(Collected data)
=== Begin Enclosure ===

/-- A capture unit beside its registers: records not yet decided, the 16 most recent start and stop edges (newest first:
whether a start, the reference tick), whether one has left that list, the gate of the latest record, the ONE_SHOT start,
the group being decimated (records taken, word values or sums, first ball CT, tag tick, latched tag), the open packet
(its number of records, first CT, first tag, arrival of its first record), the records lost since the last packet, the
packet sequence number, an episode without room, the queue of the enable, the staging in PAN13 that has not moved to the queue with the
next word of its 8 KiB, the items that the unit's request at port 64 covers, and a disable not yet committed. -/
structure Cap where
  pend : List Rec
  edges : List (Bool × Nat)
  edgeOvf : Bool
  gate : Bool
  shot : Bool
  n : Nat
  sums : List Int
  ct0 : Nat
  tagTick : Nat
  tag : Option Nat
  isOpen : Bool
  recs : Nat
  pct0 : Nat
  ptag0 : Nat
  born : Nat
  lost : Nat
  seq : Nat
  episode : Bool
  q : Nat
  stage : List CapItem
  sp : Nat
  asked : Option Nat
  closing : Bool
  deriving DecidableEq, Repr

def Cap.fresh : Cap :=
  { pend := [], edges := [], edgeOvf := false, gate := false, shot := false, n := 0, sums := [], ct0 := 0, tagTick := 0,
    tag := none, isOpen := false, recs := 0, pct0 := 0, ptag0 := 0, born := 0, lost := 0, seq := 0,
    episode := false, q := 0, stage := [], sp := 0, asked := none, closing := false }

/-- A demodulator beside its registers: R_A, the values of `PHASE` with the ticks from which they act (newest first), the integrators
and combs of I and Q, the CIC outputs of the FIR (newest first), the latched references by input index and ball CT, outputs since the
last restart, inputs since the last overrange, and the output waiting for its tick with its number. -/
structure Dmd where
  ra : Nat
  phases : List (Nat × Nat)
  intI : List Int
  intQ : List Int
  combI : List Int
  combQ : List Int
  firI : List Int
  firQ : List Int
  latch : List (Nat × Nat × HEnt)
  outs : Nat
  ovr : Option Nat
  next : Option (Nat × Int × Int × Nat × Bool × HEnt)
  deriving DecidableEq, Repr

def Dmd.fresh : Dmd := ⟨0, [], [0, 0, 0, 0], [0, 0, 0, 0], [0, 0, 0, 0], [0, 0, 0, 0], [], [], [], 0, none, none⟩

/-- A measured word for the learning lanes: source codes of R165, ball tick, value (R183). -/
structure Meas where
  kind : Nat
  unit : Nat
  mem : Nat
  b : Nat
  x : Int
  deriving DecidableEq, Repr

/-- A learning lane beside its registers (R184 to R194): the collected step and iteration, T_0, T_x, the tick from which
the close delay counts when the player left, the words waiting, the previous word's position, value and ball tick, the
recorded range, whether the source was unavailable, the PLAY samples' limit flags; the passes to run (0 update, 1 copy, 2 zero; the first
runs), its start, the law it read, the tick from which the lane collects or runs passes, whether the collection is discarded; the freeze
requested for this cycle (1 KEEP, 2 ZERO), RMS_prev, the pair for which a pass has completed since its last swap, the tick of the last
completion. -/
structure Lane where
  step : Nat
  iter : Nat
  t0 : Nat
  tx : Option Nat
  left : Option Nat
  words : List (Nat × Int × Int)
  prev : Option (Int × Int × Nat)
  rng : Option (Nat × Nat)
  lostSrc : Bool
  lims : List (Nat × Bool)
  passes : List Nat
  pstart : Nat
  law : List Int
  busyAt : Nat
  discard : Bool
  freeze : Nat
  rmsPrev : Option Nat
  donePass : Option Nat
  lastDone : Nat
  deriving DecidableEq, Repr

def Lane.fresh : Lane :=
  { step := 0, iter := 0, t0 := 0, tx := none, left := none, words := [], prev := none, rng := none,
    lostSrc := false, lims := [], passes := [], pstart := 0, law := [], busyAt := 0, discard := false, freeze := 0, rmsPrev := none,
    donePass := none, lastDone := 0 }

/-- A conversion on its way to its consumers: ADC, tick in which it becomes available, code, overrange, whether it is delivered (R162). -/
structure AdcW where
  i : Nat
  avail : Nat
  code : Int
  ovr : Bool
  dlv : Bool
  deriving DecidableEq, Repr

/-- A request at a Carafe port (R201 to R204): port, whether it writes, byte address, bytes, entry tick, deadline tick,
whether its deadline has been counted as missed, the client behind the port that waits for it (0 for none), and the channels that have
issued their part of it. -/
structure CarReq where
  port : Nat
  wr : Bool
  addr : Nat
  len : Nat
  born : Nat
  deadline : Option Nat
  missed : Bool
  client : Nat
  done : List Nat
  deriving DecidableEq, Repr

/-- A bank: its open row, the tick of the last access to it and `PAGE_IDLE` as that access found it (R206), the blocks of the open row whose
check bytes its check cache holds (R198), and the tracker of R209 (row, activates in the window). -/
structure CarBank where
  row : Option Nat
  used : Nat
  idle : Nat
  chk : List Nat
  trk : List (Nat × Nat)
  deriving DecidableEq, Repr

def CarBank.fresh : CarBank := ⟨none, 0, 0, [], []⟩

/-- The Carafe controller beside its registers: requests waiting in their channels' queues, reads issued and not yet
returned, requests held at their ports by the power state (R212), the banks (channel·16 + bank), the generator of R210
and the neighbour refreshes that wait (bank key, row, activates of the bank since, whether of R209's threshold), the throttled rows (bank
key, row) and the bulk activates in the window (port, bank key, row, tick), refreshes pulled in, the bank due for refresh and the time from
which the next refresh is due (hundredths of a tick) by channel, the start of the activate window, the last request, the units on R214's
list (newest first), blocks to write back, the unit that a patrol pass reads next and the start of the last pass, the tick of the last
drift adjustment, the byte lanes' delays, and the DRAM temperatures by channel in 1/16 °C. -/
structure Car where
  reqs : List CarReq
  flight : List CarReq
  held : List CarReq
  banks : Tab CarBank
  lfsr : Nat
  nbr : List (Nat × Nat × Nat × Bool)
  thr : List (Nat × Nat)
  thrUse : List (Nat × Nat × Nat × Nat)
  ahead : Tab Nat
  nextBank : Tab Nat
  refAt : Tab Nat
  rhAt : Nat
  lastReq : Nat
  ueList : List Nat
  wbs : List Nat
  scrub : Option Nat
  scrubAt : Nat
  driftAt : Nat
  delays : List Int
  temps : List Int
  deriving DecidableEq, Repr

/-- The controller after training. -/
def Car.fresh : Car :=
  { reqs := [], flight := [], held := [], banks := [], lfsr := 1, nbr := [], thr := [], thrUse := [], ahead := [],
    nextBank := [], refAt := [], rhAt := 0, lastReq := 0, ueList := [], wbs := [], scrub := none, scrubAt := 0, driftAt := 0,
    delays := [0, 0, 0, 0, 0, 0, 0, 0], temps := [0, 0, 0, 0] }

/-- The pans beside their registers: handovers waiting (pan, whether of port B, the new owner), held transfers by pan that
wake (R227), the slice the background test holds (pan, slice) and the slice it visits next, the tick of the last visit. -/
structure PanX where
  hand : List (Nat × Bool × Nat)
  slice : Option (Nat × Nat)
  cursor : Nat
  visited : Nat
  found : List Nat
  broken : Bool
  deriving DecidableEq, Repr

def PanX.fresh : PanX := ⟨[], none, 0, 0, [], false⟩

/-- Calibration that no register shows (R158, R162, R370, R372): trim and latency of each DAC, latency of the GP pads, timestamp offsets of
encoder ports (0 to 7) and GP inputs (8 to 23), the calibration of each ADC as measured (its form is not stated). -/
structure Cal where
  dacGain : Tab Nat
  dacOff : Tab Nat
  dacLat : Tab Nat
  gpLat : Nat
  inOff : Tab Int
  adc : Tab Int
  deriving DecidableEq, Repr

/-- Calibration with every trim neutral and every latency 0 (assumption 14). -/
def Cal.fresh : Cal := ⟨[], [], [], 0, [], []⟩

/-- An out-lane beside its registers (R251, R253, R257): the slots' words, the slots assigned since its enable and those of
DOUBLE pairs, the pattern word, frames sent since TRAIN, whole superframes sent in the present state and whether the present
superframe began in it, frames with HOLD = 1 sent, the message of the present superframe, the last four superframes' CT
and departure (quarter ticks), the tick of the last frame. -/
structure OLane where
  slots : Tab Nat
  valid : Nat
  dbl : Nat
  pat : Nat
  patOn : Bool
  seq : Nat
  sf : Nat
  whole : Bool
  holds : Nat
  msg : Nat
  sent : List (Nat × Nat)
  lastT : Option Nat
  deriving DecidableEq, Repr

def OLane.fresh : OLane := ⟨[], 0, 0, 0, false, 0, 0, false, 0, 0, [], none⟩

/-- The lock of an in-lane's receiver (R248): block lock with the headers, and the invalid ones, of the count that runs; blocks since the
last reference header; superframe lock with the reference headers seen and missed in a row; whether the last header was invalid. -/
structure ILock where
  blk : Bool
  n : Nat
  bad : Nat
  pos : Nat
  sf : Bool
  seen : Nat
  miss : Nat
  hbad : Bool
  had : Bool
  deriving DecidableEq, Repr

def ILock.fresh : ILock := ⟨false, 0, 0, 0, false, 0, 0, false, false⟩

/-- An in-lane beside its registers (R261 to R263): its receiver's lock; consecutive bad frames, frames since the last good one with that
frame's CT_LO and SEQ, its words; the index of the present frame in its superframe, the message bits so far and whether every frame of the
superframe was good, the last whole message (R255); whether a message has been applied, the round trips of MEASURE, consecutive round
trips that depart, the ticks of the losses of the last second, whether it relocks after a loss in RUN (R178). -/
structure ILane where
  lock : ILock
  bad : Nat
  since : Nat
  ctLo : Option Nat
  seq : Nat
  words : List Nat
  j : Nat
  bits : Nat
  sfOk : Bool
  msg : Option Nat
  seen : Bool
  rts : List Nat
  drift : Nat
  losses : List Nat
  relock : Bool
  deriving DecidableEq, Repr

=== End Enclosure ===

[Work order]:
From the records above, retype only the lines starting at the line that contains "driftAt : Nat" and ending at the line that contains "broken : Bool", both included.

[Response]:
  driftAt : Nat
  delays : List Int
  temps : List Int
  deriving DecidableEq, Repr

/-- The controller after training. -/
def Car.fresh : Car :=
  { reqs := [], flight := [], held := [], banks := [], lfsr := 1, nbr := [], thr := [], thrUse := [], ahead := [],
    nextBank := [], refAt := [], rhAt := 0, lastReq := 0, ueList := [], wbs := [], scrub := none, scrubAt := 0, driftAt := 0,
    delays := [0, 0, 0, 0, 0, 0, 0, 0], temps := [0, 0, 0, 0] }

/-- The pans beside their registers: handovers waiting (pan, whether of port B, the new owner), held transfers by pan that
wake (R227), the slice the background test holds (pan, slice) and the slice it visits next, the tick of the last visit. -/
structure PanX where
  hand : List (Nat × Bool × Nat)
  slice : Option (Nat × Nat)
  cursor : Nat
  visited : Nat
  found : List Nat
  broken : Bool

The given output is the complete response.